RECORDS FOR THE TASK Block Start
theorem State.sameTables_clearShadows (s : State) (f : Nat) : s.SameTables (s.clearShadows f) := by
  intro r
  have hget := KMap.get_mapIf {} (fun k => coreField (coreOfKey k) == some f) (fun _ r => { r with exS := [], fkS := [] } : Nat → Router → Router)
    s.routers (coreKey r) rfl
  simp only [State.router, State.clearShadows, hget]
  split
  · exact ⟨rfl, rfl⟩
  · exact ⟨rfl, rfl⟩

theorem State.sameTables_setRouter (s : State) (c : CoreId) {v : Router} (hex : v.exA = (s.router c).exA) (hfk : v.fkA = (s.router c).fkA) :
    s.SameTables (s.setRouter c v) := by
  intro r
  rw [State.router_setRouter]
  split
  · next h =>
    have hr : s.router r = s.router c := by rw [State.router, h, State.router]
    rw [hr]
    exact ⟨hex, hfk⟩
  · exact ⟨rfl, rfl⟩

theorem State.armed_router (hc : coreField c = some f) (ex fk : List (BitVec 32)) : s.armed f (.router c ex fk) =
    ((s.clearShadows f).setRouter c { (s.clearShadows f).router c with exS := tableOf 8 ex, fkS := tableOf 16 fk }).modField f
      (fun x => { x with rtArmed := true, rtMissArmed := s.stoppedFields }) := by
  rw [State.armed, State.writeShadow, if_pos hc]

theorem State.armed_written (hc : coreField c = some f) (ex fk : List (BitVec 32)) : (s.armed f (.router c ex fk)).router c =
    { (s.clearShadows f).router c with exS := tableOf 8 ex, fkS := tableOf 16 fk } := by
  rw [State.armed_router hc, State.router_modField, State.router_setRouter_same]

theorem State.armed_sameTables (hc : coreField c = some f) (ex fk : List (BitVec 32)) : s.SameTables (s.armed f (.router c ex fk)) := by
  intro r
  rw [State.armed_router hc, State.router_modField]
  obtain ⟨hex, hfk⟩ := s.sameTables_clearShadows f r
  obtain ⟨hex', hfk'⟩ := (s.clearShadows f).sameTables_setRouter c
    (v := { (s.clearShadows f).router c with exS := tableOf 8 ex, fkS := tableOf 16 fk }) rfl rfl r
  exact ⟨hex'.trans hex, hfk'.trans hfk⟩

theorem State.armed_field (hf : f < 60) (hc : coreField c = some f) (ex fk : List (BitVec 32)) (g : Nat) :
    (s.armed f (.router c ex fk)).field g =
      if g = f then { s.field f with rtArmed := true, rtMissArmed := s.stoppedFields } else s.field g := by
  rw [State.armed_router hc, State.field_modField, State.field_setRouter]
  by_cases h : g = f
  · rw [if_pos ⟨h.symm, h ▸ hf⟩, if_pos h, h]
    rfl
  · rw [if_neg (fun e => h e.1.symm), if_neg h]
    rfl

theorem State.armed_frame (hc : coreField c = some f) (ex fk : List (BitVec 32)) : s.armed f (.router c ex fk) = { s with
    routers := (s.armed f (.router c ex fk)).routers
    hubs := (s.armed f (.router c ex fk)).hubs
    fields := (s.armed f (.router c ex fk)).fields } := by
  rw [State.armed_router hc]
  rfl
RECORDS FOR THE TASK Block End
§ THE PROBLEM:
Each line above, from the one that contains "routers := (s.armed" to the last line of the records, should be repeated exactly. Leave out all others.

§ WORKED SOLUTION:
    routers := (s.armed f (.router c ex fk)).routers
    hubs := (s.armed f (.router c ex fk)).hubs
    fields := (s.armed f (.router c ex fk)).fields } := by
  rw [State.armed_router hc]
  rfl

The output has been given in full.